Michael Armitage

born 1984, Nairobi, Kenya

Michael Armitage RA is a Kenyan/British painter who lives and works between London and Nairobi. With a Kikuyu mother, he spent his childhood in East Africa before training as an artist in Britain. He was elected a Royal Academician in the category of painting. Armitage is the founder of the Nairobi Contemporary Art Institute, a non-profit platform established in 2021 and directed by Ayako Bertolli.

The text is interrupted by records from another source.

/-- P7: the length limit. -/
theorem test_absorb_limit : execAbsorb 0x00 limitState =
    .next { limitState with err := { len := true, cmd := false, seq := false } } := rfl

/-- The first step after reset runs the word that `withFetchWord` offers. -/
theorem test_fetch : after (step (State.reset.withFetchWord 16 0x0261)) (fun t => (t.buf, t.bufLen, t.inputs)) =
    some ([(0, 0x61)], 1, []) := by decide +kernel

/-! ### Assembler text (30_encoding.md R81, R82, R84) -/

/-- P1 as a text: three spellings of an operand, a comment, a blank line. -/
theorem test_assemble : assemble "INIT\nABSORB 'a' ; a comment\n\nABSORB 0x62\nABSORB 99\nFINAL\nRDD 31\nRDS".toList =
    .ok [0x0100, 0x0261, 0x0262, 0x0263, 0x0300, 0x041f, 0x0500] := by decide +kernel

/-- P3's byte list, a line continued. -/
theorem test_assemble_bytes : assemble "ABSORBS 08 fd \\\n  9b".toList = .ok [0x0208, 0x02fd, 0x029b] := by
  decide +kernel

/-- R81's own examples. -/
theorem test_assemble_rdd : assemble "RDD 0x1F".toList = .ok [0x041F] ∧ assemble "RDD 31".toList = .ok [0x041F] := by
  decide +kernel

/-- An operand out of range is an assembly error. -/
theorem test_assemble_range : assemble "RDD 32".toList = .error .operandOutOfRange ∧
    assemble "ABSORB 0x100".toList = .error .operandOutOfRange := by decide +kernel

theorem test_disassemble : disassemble 0x0261 = "ABSORB 0x61".toList ∧
    disassemble 0x0420 = "ILLEGAL 0x0420".toList := by decide +kernel

/-! ### Witnesses: the hypotheses of each statement are met, together, by a concrete state and operands -/

/-- DecodeAndEncodeAreInverse, LegalWordsAreTheTableRows. -/
theorem witness_decode : (31 ≤ 31) ∧ (Instr.rdd 31).wellFormed = true ∧ decode 0x041F = .ok (.rdd 31) ∧
    ∃ row ∈ opcodeRows, rowMatches row 0x041F = true := by decide

/-- IllegalWordsRaiseIllegalCommand: an illegal word, and a core that is faulted and one that is not. -/
theorem witness_illegal : decode 0x0420 = .error .digestAddressTooLarge ∧ faulted State.reset = false ∧
    faulted faultState = true := ⟨by decide, rfl, rfl⟩

/-- DisassemblyAssemblesBack, OperandSpellingsAssemble: both clauses' words; the ends of each range; a number of 256 and
one of 32; digits of mixed case in range and out of it; a mnemonic that takes nothing. -/
theorem witness_assembler : decode 0x02FF = .ok (.absorb 0xFF) ∧ decode 0xFFFF = .error .unusedOpcode ∧
    (32 ≤ 126 ∧ 126 ≤ 126) ∧ number "0x100".toList = some 256 ∧ number "32".toList = some 32 ∧
    ("0fF".toList ≠ [] ∧ digitsValue 16 0 "0fF".toList = some 255) ∧ digitsValue 16 0 "100".toList = some 256 ∧
    "RDS".toList ∈ ["NOP".toList, "INIT".toList, "FINAL".toList, "RDS".toList] := by decide +kernel

/-- PseudoInstructionsExpand: a string of printable characters, a semicolon and a single quote among them. -/
theorem witness_string : ∀ c ∈ "a;'~ ".toList, printable c = true ∧ c ≠ doubleQuote := by
  have h : "a;'~ ".toList.all (fun c => printable c && c != doubleQuote) = true := by decide +kernel
  intro c hc
  simpa using List.all_eq_true.mp h c hc

/-- StepRunsTheDecodedCommand. -/
theorem witness_step : (offerWord 0x0261 State.reset).inputs = .word 0x0261 :: [] ∧
    decode 0x0261 = .ok (.absorb 0x61) := ⟨rfl, by decide⟩

/-- StepServesTheHost: an illegal word offered, nothing offered, a word that completes. -/
theorem witness_serve : ((offerWord 0x0600 State.reset).inputs = .word 0x0600 :: [] ∧
      decode 0x0600 = .error .unusedOpcode) ∧ State.reset.inputs = [] ∧
    ∃ t, execWord 0x0500 State.reset = .next t := ⟨⟨rfl, by decide⟩, rfl, _, rfl⟩

/-- ResetInputGivesTheResetState. -/
theorem witness_reset : ({ faultState with inputs := [.reset, .word 0x0000] } : State).inputs = .reset :: [.word 0x0000] ∧
    ∃ u, exec .init faultState = .next u := ⟨rfl, _, rfl⟩

/-- NopChangesNothing: both ends of the range. -/
theorem witness_nop : (0x0001 ≤ 0x0001 ∧ 0x0001 ≤ 0x00FF) ∧ (0x0001 ≤ 0x00FF ∧ 0x00FF ≤ 0x00FF) := by decide

/-- InitBeginsANewMessage, its first clause. -/
theorem witness_init : faulted faultState = true ∧
    ∃ t, execWord 0x0100 faultState = .next t ∧ faulted t = false := ⟨rfl, _, rfl, rfl⟩

/-- AbsorbFollowsItsRule, clause by clause: faulted; with a digest; at the length limit; one byte below a full block;
the byte that fills it. -/
theorem witness_absorb : faulted faultState = true ∧ (faulted digestState = false ∧ digestState.dv = true) ∧
    (faulted limitState = false ∧ limitState.dv = false ∧ limitState.len = 0xFFFFFFFFFFFFFFF8) ∧
    (let s := holding (List.replicate 62 0x00)
     faulted s = false ∧ s.dv = false ∧ s.len ≠ 0xFFFFFFFFFFFFFFF8 ∧ s.bufLen.toNat < 63) ∧
    (let s := holding (List.replicate 63 0x00)
     faulted s = false ∧ s.dv = false ∧ s.len ≠ 0xFFFFFFFFFFFFFFF8 ∧ s.bufLen.toNat = 63) ∧
    memRead .buf (holding (List.replicate 63 0x00)) 0 63 = .ok (List.replicate 63 0x00) :=
  ⟨rfl, ⟨rfl, rfl⟩, ⟨rfl, rfl, rfl⟩, ⟨rfl, rfl, by decide +kernel, by decide +kernel⟩,
    ⟨rfl, rfl, by decide +kernel, by decide +kernel⟩, rfl⟩

/-- FinalFollowsItsRule, clause by clause: faulted; with a digest; 0 and 55 bytes; 56 and 63 bytes. -/
theorem witness_final : faulted faultState = true ∧ (faulted digestState = false ∧ digestState.dv = true) ∧
    (∀ n ∈ [0, 55], let s := holding (List.replicate n 0x41)
      faulted s = false ∧ s.dv = false ∧ s.bufLen.toNat ≤ 55 ∧ ∃ bs, memRead .buf s 0 s.bufLen.toNat = .ok bs) ∧
    (∀ n ∈ [56, 63], let s := holding (List.replicate n 0x41)
      faulted s = false ∧ s.dv = false ∧ 56 ≤ s.bufLen.toNat ∧ s.bufLen.toNat ≤ 63 ∧
        ∃ bs, memRead .buf s 0 s.bufLen.toNat = .ok bs) := by
  refine ⟨rfl, ⟨rfl, rfl⟩, ?_, ?_⟩ <;> intro n hn <;> simp only [List.mem_cons, List.not_mem_nil, or_false] at hn <;>
    rcases hn with rfl | rfl
  · exact ⟨rfl, rfl, by decide +kernel, [], rfl⟩
  · exact ⟨rfl, rfl, by decide +kernel, List.replicate 55 0x41, rfl⟩
  · exact ⟨rfl, rfl, by decide +kernel, by decide +kernel, List.replicate 56 0x41, rfl⟩
  · exact ⟨rfl, rfl, by decide +kernel, by decide +kernel, List.replicate 63 0x41, rfl⟩

/-- RddFollowsItsRule, clause by clause, the last address; two reads; the ends of the illegal range. -/
theorem witness_rdd : faulted faultState = true ∧ (faulted State.reset = false ∧ State.reset.dv = false) ∧
    (31 ≤ 31 ∧ faulted digestState = false ∧ digestState.dv = true ∧ ∃ t, exec (.rdd 31) digestState = .next t) ∧
    (0x0420 ≤ 0x0420 ∧ 0x04FF ≤ 0x04FF) :=
  ⟨rfl, ⟨rfl, rfl⟩, ⟨by decide, rfl, rfl, _, rfl⟩, by decide⟩

/-- A state that holds three bytes meets the invariants, whatever the host offers. InvariantStatesNeverStop,
RdsReadsTheStatusByte. -/
theorem witness_invariants (x y z : Byte) (ms : List HostInput) :
    Invariants { holding [x, y, z] with inputs := ms } where
  bufLen_le := by show (3 : BitVec 7).toNat ≤ 63; decide
  len_mod := by show (24 : BitVec 64).toNat % 8 = 0; decide
  len_le := by show (24 : BitVec 64).toNat ≤ 2 ^ 64 - 8; decide
  absorbing := fun _ => by show (24 : BitVec 64).toNat % 512 = 8 * (3 : BitVec 7).toNat; decide
  finalised := fun h => by cases h
  err_one := rfl
  err_len := fun h => by cases h
  phase_idle := rfl
  j_zero := rfl
  buf_wf := rfl
  buf_written := by
    intro a ha
    have ha : a < 3 := ha
    match a with
    | 0 => exact ⟨x, rfl⟩
    | 1 => exact ⟨y, rfl⟩
    | 2 => exact ⟨z, rfl⟩
    | n + 3 => omega

/-- EveryStepKeepsTheInvariants: such a state whose step answers a next state. -/
theorem witness_invariant_step : ∃ s t, Invariants s ∧ step s = .next t :=
  ⟨_, _, witness_invariants 0x61 0x62 0x63 [.word 0x0300], rfl⟩

/-- OneOutcomeByPriority, the six points in order. -/
theorem witness_priority : decode 0x0500 = .ok .rds ∧ (faulted faultState = true ∧ decode 0x0300 = .ok .final) ∧
    (faulted digestState = false ∧ decode 0xFFFF = .error .unusedOpcode) ∧
    (digestState.dv = true ∧ decode 0x0261 = .ok (.absorb 0x61)) ∧
    (faulted limitState = false ∧ limitState.dv = false ∧ limitState.len = 0xFFFFFFFFFFFFFFF8) ∧
    (faulted (holding abc) = false ∧ (holding abc).dv = false ∧ ∃ t, execWord 0x0300 (holding abc) = .next t) :=
  ⟨by decide, ⟨rfl, by decide⟩, ⟨rfl, by decide⟩, ⟨rfl, by decide⟩, ⟨rfl, rfl, rfl⟩, rfl, rfl, _, rfl⟩

/-- FaultsArePrecise: each bit newly set. -/
theorem witness_precise :
    (∃ t, execWord 0x0200 limitState = .next t ∧ limitState.err.len = false ∧ t.err.len = true) ∧
    (∃ t, execWord 0x0601 State.reset = .next t ∧ State.reset.err.cmd = false ∧ t.err.cmd = true) ∧
    (∃ t, execWord 0x0400 State.reset = .next t ∧ State.reset.err.seq = false ∧ t.err.seq = true) :=
  ⟨⟨_, rfl, rfl, rfl⟩, ⟨_, rfl, rfl, rfl⟩, ⟨_, rfl, rfl, rfl⟩⟩

/-- FaultedCoreIgnoresCommands: a word that is ignored; a run without INIT. -/
theorem witness_ignored : faulted faultState = true ∧ faultState.err.atMostOne = true ∧
    decode 0x0261 = .ok (.absorb 0x61) ∧ (∀ w ∈ ([0x0500, 0x0400] : List CmdWord), decode w ≠ .ok .init) ∧
    ∃ t, runWords [0x0500, 0x0400] faultState = .next t := by
  have h1 : decode 0x0500 = .ok .rds := by decide
  have h2 : decode 0x0400 = .ok (.rdd 0) := by decide
  have hf : ∀ b, faulted { faultState with dout := b } = true := fun _ => rfl
  refine ⟨rfl, rfl, by decide, ?_, { faultState with dout := status faultState }, ?_⟩
  · intro w hw
    simp only [List.mem_cons, List.not_mem_nil, or_false] at hw
    rcases hw with rfl | rfl <;> decide
  · simp only [runWords, execWord, h1, h2, exec, execRds, execRdd, unlessFaulted, hf, if_true]

/-- OnlyInitAndResetClearFaults: a move that is neither, and the two that clear. -/
theorem witness_recovery : (∃ t, execInput (.word 0x0500) faultState = .next t) ∧
    HostInput.word 0x0500 ≠ .reset ∧ HostInput.word 0x0500 ≠ .word 0x0100 := ⟨⟨_, rfl⟩, by decide, by decide⟩

/-- DigestValidHasTwoWriters, DoutHasFourWriters, ChainingStateAndBufferWriters: moves that answer a next state, among
them a FINAL that completes. -/
theorem witness_writers : (∃ t, execInput (.word 0x0500) digestState = .next t) ∧
    (∃ t, exec .final (holding abc) = .next t ∧ t.err = Err.clear) ∧ (∃ t, exec .init digestState = .next t) ∧
    (∃ t, exec .rds digestState = .next t) ∧ (faulted digestState = false ∧ digestState.dv = true) ∧
    (faulted State.reset = false ∧ State.reset.dv = false) :=
  ⟨⟨_, rfl⟩, after_some (f := State.err) (by decide +kernel), ⟨_, rfl⟩, ⟨_, rfl⟩, ⟨rfl, rfl⟩, rfl, rfl⟩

Armitage’s practice involves painting in oil on Lubugo, a traditional bark cloth from Uganda. The cloth is produced by beating the bark over several days to create a natural material which, when stretched taut for painting, has occasional holes and coarse indents. Armitage first came across the material used as placemats for sale at a tourist stall, robbed of its traditional meaning for commercial profit. The images he paints on the bark weave together his experiences in Kenya with current events in East Africa and references to European art history and mythology. These works are influenced by European artists such as Paul Cézanne, Francisco de Goya, and the 16th-century Italian Titian but inspired by African artists such as Jak Katarikawe, Chelenge van Rampelberg and Meek Gichugu.

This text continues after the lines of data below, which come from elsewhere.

-- ==== Sys2Proof/Machine/Memory.lean ====
section
/-! DEFINITION. A byte memory as plain data: the cells that are listed, by rising address, each address
once and below 2^32 (R61, R62).  The storage and destination spaces are both held so. -/

namespace Sys2Proof.Machine

/-- Listed cells (address, byte). -/
abbrev Memory := List Host.Cell

/-- What an unlisted address reads as: no value.  For the storage it does not answer (R13, R70; log 5);
for the destination the block has written nothing there (R41; log 7). -/
def Memory.unlisted : Option Byte := none

/-- The byte at an address. -/
def Memory.get : Memory → Nat → Option Byte
  | [], _ => Memory.unlisted
  | (k, b) :: m, a => if k = a then some b else Memory.get m a

/-- The memory with one byte written; the cells stay in order. -/
def Memory.put : Memory → Nat → Byte → Memory
  | [], a, v => [(a, v)]
  | (k, b) :: m, a, v =>
    if a < k then (a, v) :: (k, b) :: m
    else if a = k then (a, v) :: m
    else (k, b) :: Memory.put m a v

/-- Consecutive bytes written from an address upwards, modulo 2^32 (R73). -/
def Memory.putBytes : Memory → Addr → List Byte → Memory
  | m, _, [] => m
  | m, a, b :: bs => Memory.putBytes (m.put a.toNat b) (a + 1#32) bs

/-- The canonical form: addresses strictly rising and below 2^32.  No listed entry equals what an
unlisted address reads as, since that is no value. -/
abbrev Memory.wf (m : Memory) : Prop :=
  m.Pairwise (fun c d => c.1 < d.1) ∧ ∀ c ∈ m, c.1 < 2 ^ 32

end Sys2Proof.Machine
end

Applying the paint in layers, Armitage scrapes, revises and repaints his compositions. The backdrops are the urban and rural landscapes of East Africa and the animals which roam in them, as well as images from advertising. Like Phokela, he contrasts the rich colours of this context and refinement of his brushwork with the harsh realities of political strife and divisions between rich and poor. This creates beautiful but nightmarish images which, like Goya’s, blend the every day with the absurd.  Mydas (2019), for example, sets the Greek myth of King Midas, who was cursed with turning everything – including food – to gold in Northern Kenya. He describes this setting as“an area that’s prone to drought, where there are a lot of very difficult day-to-day lives and politics, and where you could almost imagine somebody trying to give up everything for a solution—no matter how complicated and problematic…”

Armitage claims that ‘Painting is a way of thinking through something, trying to understand an experience or an event a little better and trying to communicate something of the problem to others’. The painting Necklacing (2016) was inspired by the Kenyan General Elections, which were then coming up. A naked man with a tyre around his neck is framed by two lines where the Lubogo has been sown together. The crowds behind him are like carnival revellers, with wigs and masks, but they hold slings which point to the potential for violence to erupt at any moment.

Armitage’s work has been exhibited in institutions such as The Museum of Fine Arts, Houston and Tate Modern, London, and the Norval Foundation in Cape Town. It is part of many permanent collections, including the Art Institute of Chicago, National Galleries of Scotland, Edinburgh and the Nairobi Contemporary Arts Institute (NCAI).